Saved entries
━━━━━━━━

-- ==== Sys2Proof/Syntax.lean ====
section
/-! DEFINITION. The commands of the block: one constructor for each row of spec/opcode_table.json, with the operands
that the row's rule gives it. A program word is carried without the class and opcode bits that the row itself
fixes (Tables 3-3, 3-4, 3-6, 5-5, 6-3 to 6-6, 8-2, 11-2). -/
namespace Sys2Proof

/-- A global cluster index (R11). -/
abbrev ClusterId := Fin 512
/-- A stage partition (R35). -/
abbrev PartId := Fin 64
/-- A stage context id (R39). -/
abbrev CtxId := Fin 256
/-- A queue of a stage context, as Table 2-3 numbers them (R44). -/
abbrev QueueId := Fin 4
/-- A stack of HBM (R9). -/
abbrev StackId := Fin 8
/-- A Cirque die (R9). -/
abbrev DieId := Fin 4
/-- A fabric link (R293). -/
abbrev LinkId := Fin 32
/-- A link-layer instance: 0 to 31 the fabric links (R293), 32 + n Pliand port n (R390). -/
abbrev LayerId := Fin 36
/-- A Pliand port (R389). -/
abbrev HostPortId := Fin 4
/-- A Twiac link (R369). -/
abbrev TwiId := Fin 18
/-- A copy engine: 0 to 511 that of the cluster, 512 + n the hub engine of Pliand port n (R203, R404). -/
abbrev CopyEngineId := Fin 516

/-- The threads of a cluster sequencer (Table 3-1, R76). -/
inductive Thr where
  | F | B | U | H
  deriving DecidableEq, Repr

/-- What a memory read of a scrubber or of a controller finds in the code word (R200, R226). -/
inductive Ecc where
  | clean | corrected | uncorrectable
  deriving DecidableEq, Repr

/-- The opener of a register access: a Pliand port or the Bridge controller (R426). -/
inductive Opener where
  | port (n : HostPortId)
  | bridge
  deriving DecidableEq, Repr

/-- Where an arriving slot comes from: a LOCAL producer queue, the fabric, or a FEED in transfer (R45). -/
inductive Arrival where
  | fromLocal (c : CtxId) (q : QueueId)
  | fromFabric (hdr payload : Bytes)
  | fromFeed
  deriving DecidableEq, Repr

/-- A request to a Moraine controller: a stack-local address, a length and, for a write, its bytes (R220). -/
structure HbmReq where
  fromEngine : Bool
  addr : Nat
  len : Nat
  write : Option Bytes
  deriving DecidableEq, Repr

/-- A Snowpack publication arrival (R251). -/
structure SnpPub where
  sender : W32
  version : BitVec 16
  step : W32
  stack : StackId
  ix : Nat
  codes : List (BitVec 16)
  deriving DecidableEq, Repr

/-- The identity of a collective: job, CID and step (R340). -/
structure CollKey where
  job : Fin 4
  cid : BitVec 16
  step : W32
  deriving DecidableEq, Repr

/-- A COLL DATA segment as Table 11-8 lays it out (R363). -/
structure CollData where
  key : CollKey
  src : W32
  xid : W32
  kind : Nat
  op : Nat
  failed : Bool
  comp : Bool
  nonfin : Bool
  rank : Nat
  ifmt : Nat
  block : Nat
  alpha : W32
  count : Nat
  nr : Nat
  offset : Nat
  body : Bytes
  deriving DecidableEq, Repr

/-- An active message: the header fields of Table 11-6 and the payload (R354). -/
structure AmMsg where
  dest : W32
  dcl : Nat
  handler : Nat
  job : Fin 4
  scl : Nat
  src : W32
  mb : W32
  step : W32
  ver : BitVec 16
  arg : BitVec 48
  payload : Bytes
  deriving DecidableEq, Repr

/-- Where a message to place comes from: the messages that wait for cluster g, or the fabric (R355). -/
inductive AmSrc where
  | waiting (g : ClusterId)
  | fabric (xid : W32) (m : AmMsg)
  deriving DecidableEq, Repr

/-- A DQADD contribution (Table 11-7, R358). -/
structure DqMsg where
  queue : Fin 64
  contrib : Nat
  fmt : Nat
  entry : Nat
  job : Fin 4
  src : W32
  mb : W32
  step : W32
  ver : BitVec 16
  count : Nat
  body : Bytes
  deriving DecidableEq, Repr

━━━━━━━━

### Directions for this task
Print exactly the lines above from the one with "HBM (R9). -/" to the one with "abbrev TwiId := Fin 18", including both.

### Your solution
/-- A stack of HBM (R9). -/
abbrev StackId := Fin 8
/-- A Cirque die (R9). -/
abbrev DieId := Fin 4
/-- A fabric link (R293). -/
abbrev LinkId := Fin 32
/-- A link-layer instance: 0 to 31 the fabric links (R293), 32 + n Pliand port n (R390). -/
abbrev LayerId := Fin 36
/-- A Pliand port (R389). -/
abbrev HostPortId := Fin 4
/-- A Twiac link (R369). -/
abbrev TwiId := Fin 18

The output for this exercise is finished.